--- DATA ---
= = = =
-- ==== Sys2Proof/Safety.lean ====
section
/-! DEFINITION. What holds of the block in every state a run reaches: the invariants that claims name. -/

namespace Sys2Proof.Machine

/-- Both frame buffers keep their canonical form. -/
def MemoryOk (s : State) : Prop :=
  s.cur.wf = true ∧ s.ref.wf = true

/-- 10_state.md R32: WIDTH and HEIGHT stay within MAX_W and MAX_H. -/
def DimsOk (s : State) : Prop :=
  s.regs.width.toNat ≤ s.par.maxW ∧ s.regs.height.toNat ≤ s.par.maxH

/-- 10_state.md R26, 60_exceptions.md R260: CAUSE is 0 while no fault is recorded and a code from 1 to 7 while one is. -/
def FaultOk (s : State) : Prop :=
  (s.regs.err = false → s.regs.cause = 0#8) ∧
  (s.regs.err = true → 1 ≤ s.regs.cause.toNat ∧ s.regs.cause.toNat ≤ 7)

/-- 10_state.md R42: the bit buffer by mode. BITCNT reaches 8 in WRITE mode only where a fault stopped `PutBit`. -/
def BufferOk (s : State) : Prop :=
  bufferHolds s.regs 8 = true ∧
  (s.regs.mode = .idle → s.regs.bitcnt = 0#4 ∧ s.regs.bitbuf = 0#8) ∧
  (s.regs.mode = .write → s.regs.err = false → s.regs.bitcnt.toNat ≤ 7)

/-- 10_state.md R41: the run count stays within RUN_MAX, and no run is held while no stream is open. -/
def RunOk (s : State) : Prop :=
  s.regs.runCount.toNat ≤ Config.runMax ∧
  (s.regs.mode = .idle → s.regs.runCount = 0#32 ∧ s.regs.lastValue = 0#32)

/-- The checks of 46_container.md R224 that WRHDR and RDHDR share, on the registers as header fields. -/
def HeaderAccepted (p : Config.Params) (g : Regs) : Prop :=
  g.m ≠ 0#8 ∧ g.colorSpace.toNat ≤ 2 ∧ g.chroma.toNat ≤ 3 ∧
  1 ≤ g.width.toNat ∧ g.width.toNat ≤ p.maxW ∧ 1 ≤ g.height.toNat ∧ g.height.toNat ≤ p.maxH ∧
  (g.chroma = 2#3 → g.width.toNat % 2 = 0) ∧
  (g.chroma = 3#3 → g.width.toNat % 2 = 0 ∧ g.height.toNat % 2 = 0) ∧
  (hybrid g = true → g.blockSize ≠ 0#8 ∧ g.intraPeriod ≠ 0#8) ∧
  (lossy g = true → g.qbitsY.toNat ≤ 8 ∧ g.qbitsU.toNat ≤ 8 ∧ g.qbitsV.toNat ≤ 8)

/-- Checks 6 and 7 of 46_container.md R224: the fields hold the values. -/
def FieldsFit (g : Regs) : Prop :=
  (dim32 g = false → g.width.toNat ≤ 255 ∧ g.height.toNat ≤ 255) ∧
  (fc32 g = false → g.frameCount.toNat ≤ 255)

/-- The frame index of the last intra frame before frame `i` (46_container.md R232, R235). -/
def lastIntraBefore (g : Regs) (i : Nat) : Nat :=
  (i - 1) - (i - 1) % g.intraPeriod.toNat

/-- The session state machine of 46_container.md R230 with R232 and R235: a header in force is valid and belongs to an
open stream, frames are counted up to FRAME_COUNT, and in a hybrid session REF holds the last intra frame. -/
def SessionOk (s : State) : Prop :=
  (s.regs.sess = .closed → s.regs.mode = .idle) ∧
  (s.regs.sess = .uninit → s.regs.frameIdx = 0#32) ∧
  (s.regs.refValid = false → s.regs.refIdx = 0#32) ∧
  (s.regs.sess = .headerDone →
    s.regs.mode ≠ .idle ∧ HeaderAccepted s.par s.regs ∧ FieldsFit s.regs ∧ s.regs.frameIdx.toNat ≤ s.regs.frameCount.toNat ∧
    (hybrid s.regs = true → 0 < s.regs.frameIdx.toNat →
      s.regs.refValid = true ∧ s.regs.refIdx.toNat = lastIntraBefore s.regs s.regs.frameIdx.toNat))

/-- All of them. -/
def Inv (s : State) : Prop :=
  MemoryOk s ∧ DimsOk s ∧ FaultOk s ∧ BufferOk s ∧ RunOk s ∧ SessionOk s

/-- The session parameters of 10_state.md R43, addresses 0x04 to 0x11, as they read. -/
def sessionParameters (g : Regs) : List Word :=
  [csrValue .variant g, csrValue .hdrcfg g, csrValue .colorSpace g, csrValue .chroma g, csrValue .width g,
    csrValue .height g, csrValue .m g, csrValue .frameCount g, csrValue .blockSize g, csrValue .intraPeriod g,
    csrValue .searchRadius g, csrValue .qbitsY g, csrValue .qbitsU g, csrValue .qbitsV g]

/-- The MODE a command needs, for the commands of 40_bitio.md, 41_golomb.md, 42_runlength.md and 46_container.md that
write or read bits. -/
def neededMode : Instr → Option Mode
  | .putbit _ => some .write
  | .putbits _ _ => some .write
  | .genc _ => some .write
  | .rpush _ => some .write
  | .rflush => some .write
  | .wrhdr => some .write
  | .encf => some .write
  | .getbit => some .read
  | .getbits _ => some .read
  | .gdec => some .read
  | .rpop => some .read
  | .rdhdr => some .read
  | .decf => some .read
  | _ => none

/-- The states in which 46_container.md R230 lets a session command go on; the other commands are not its subject. -/
def SessionAllows (g : Regs) : Instr → Prop
  | .bopenw => g.mode = .idle
  | .bopenr => g.mode = .idle
  | .bclose => g.mode ≠ .idle
  | .wrhdr => g.mode = .write ∧ g.sess = .uninit
  | .rdhdr => g.mode = .read ∧ g.sess = .uninit
  | .encf => g.mode = .write ∧ g.sess = .headerDone ∧ g.frameIdx.toNat < g.frameCount.toNat
  | .decf => g.mode = .read ∧ g.sess = .headerDone ∧ g.frameIdx.toNat < g.frameCount.toNat
  | _ => True

/-- MODE and SESS after a command that completes, 46_container.md R230. -/
def sessionAfter (g : Regs) : Instr → Mode × Sess
  | .bopenw => (.write, .uninit)
  | .bopenr => (.read, .uninit)
  | .bclose => (.idle, .closed)
  | .wrhdr => (.write, .headerDone)
  | .rdhdr => (.read, .headerDone)
  | .reset => (.idle, .uninit)
  | _ => (g.mode, g.sess)

/-- The faults a command can raise: the table of 60_exceptions.md R261, IllegalCommand apart. -/
def faultsOf : Instr → List Cause
  | .nop => []
  | .reset => []
  | .csrr _ => []
  | .csrw _ _ => [.invalidState]
  | .pxwr _ _ _ _ => [.outOfBounds]
  | .pxrd _ _ _ _ => [.invalidState, .outOfBounds]
  | .cpref => [.invalidState]
  | .bopenw => [.invalidState, .ioError]
  | .bopenr => [.invalidState, .ioError]
  | .bclose => [.invalidState, .ioError]
  | .putbit _ => [.invalidState, .ioError]
  | .putbits _ _ => [.invalidState, .ioError]
  | .getbit => [.invalidState, .ioError, .endOfStream]
  | .getbits _ => [.invalidState, .ioError, .endOfStream]
  | .genc _ => [.invalidState, .ioError]
  | .gdec => [.invalidState, .ioError, .endOfStream, .overflow]
  | .rpush _ => [.invalidState, .ioError]
  | .rflush => [.invalidState, .ioError]
  | .rpop => [.invalidState, .invalidFormat, .ioError, .endOfStream, .overflow]
  | .qlevel _ _ => [.invalidState]
  | .qvalue _ _ => [.invalidState, .overflow]
  | .quant _ _ => [.invalidState, .overflow]
  | .ipred _ _ _ => [.outOfBounds]
  | .matchBlock _ _ => [.invalidState, .outOfBounds]
  | .wrhdr => [.invalidState, .invalidFormat, .ioError]
  | .rdhdr => [.invalidState, .invalidFormat, .ioError, .endOfStream]
  | .encf => [.invalidState, .ioError]
  | .decf => [.invalidState, .outOfBounds, .ioError, .endOfStream, .overflow]

end Sys2Proof.Machine
end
= = = =
--- WHAT YOU SHOULD DO ---
The output should be exactly the lines above from the line containing "(s.regs.err = false → s.regs.cause = 0#8) ∧" to the line containing "open stream, frames", inclusive, with no other lines.

--- SOLVED EXERCISE ---
  (s.regs.err = false → s.regs.cause = 0#8) ∧
  (s.regs.err = true → 1 ≤ s.regs.cause.toNat ∧ s.regs.cause.toNat ≤ 7)

/-- 10_state.md R42: the bit buffer by mode. BITCNT reaches 8 in WRITE mode only where a fault stopped `PutBit`. -/
def BufferOk (s : State) : Prop :=
  bufferHolds s.regs 8 = true ∧
  (s.regs.mode = .idle → s.regs.bitcnt = 0#4 ∧ s.regs.bitbuf = 0#8) ∧
  (s.regs.mode = .write → s.regs.err = false → s.regs.bitcnt.toNat ≤ 7)

/-- 10_state.md R41: the run count stays within RUN_MAX, and no run is held while no stream is open. -/
def RunOk (s : State) : Prop :=
  s.regs.runCount.toNat ≤ Config.runMax ∧
  (s.regs.mode = .idle → s.regs.runCount = 0#32 ∧ s.regs.lastValue = 0#32)

/-- The checks of 46_container.md R224 that WRHDR and RDHDR share, on the registers as header fields. -/
def HeaderAccepted (p : Config.Params) (g : Regs) : Prop :=
  g.m ≠ 0#8 ∧ g.colorSpace.toNat ≤ 2 ∧ g.chroma.toNat ≤ 3 ∧
  1 ≤ g.width.toNat ∧ g.width.toNat ≤ p.maxW ∧ 1 ≤ g.height.toNat ∧ g.height.toNat ≤ p.maxH ∧
  (g.chroma = 2#3 → g.width.toNat % 2 = 0) ∧
  (g.chroma = 3#3 → g.width.toNat % 2 = 0 ∧ g.height.toNat % 2 = 0) ∧
  (hybrid g = true → g.blockSize ≠ 0#8 ∧ g.intraPeriod ≠ 0#8) ∧
  (lossy g = true → g.qbitsY.toNat ≤ 8 ∧ g.qbitsU.toNat ≤ 8 ∧ g.qbitsV.toNat ≤ 8)

/-- Checks 6 and 7 of 46_container.md R224: the fields hold the values. -/
def FieldsFit (g : Regs) : Prop :=
  (dim32 g = false → g.width.toNat ≤ 255 ∧ g.height.toNat ≤ 255) ∧
  (fc32 g = false → g.frameCount.toNat ≤ 255)

/-- The frame index of the last intra frame before frame `i` (46_container.md R232, R235). -/
def lastIntraBefore (g : Regs) (i : Nat) : Nat :=
  (i - 1) - (i - 1) % g.intraPeriod.toNat

/-- The session state machine of 46_container.md R230 with R232 and R235: a header in force is valid and belongs to an
open stream, frames are counted up to FRAME_COUNT, and in a hybrid session REF holds the last intra frame. -/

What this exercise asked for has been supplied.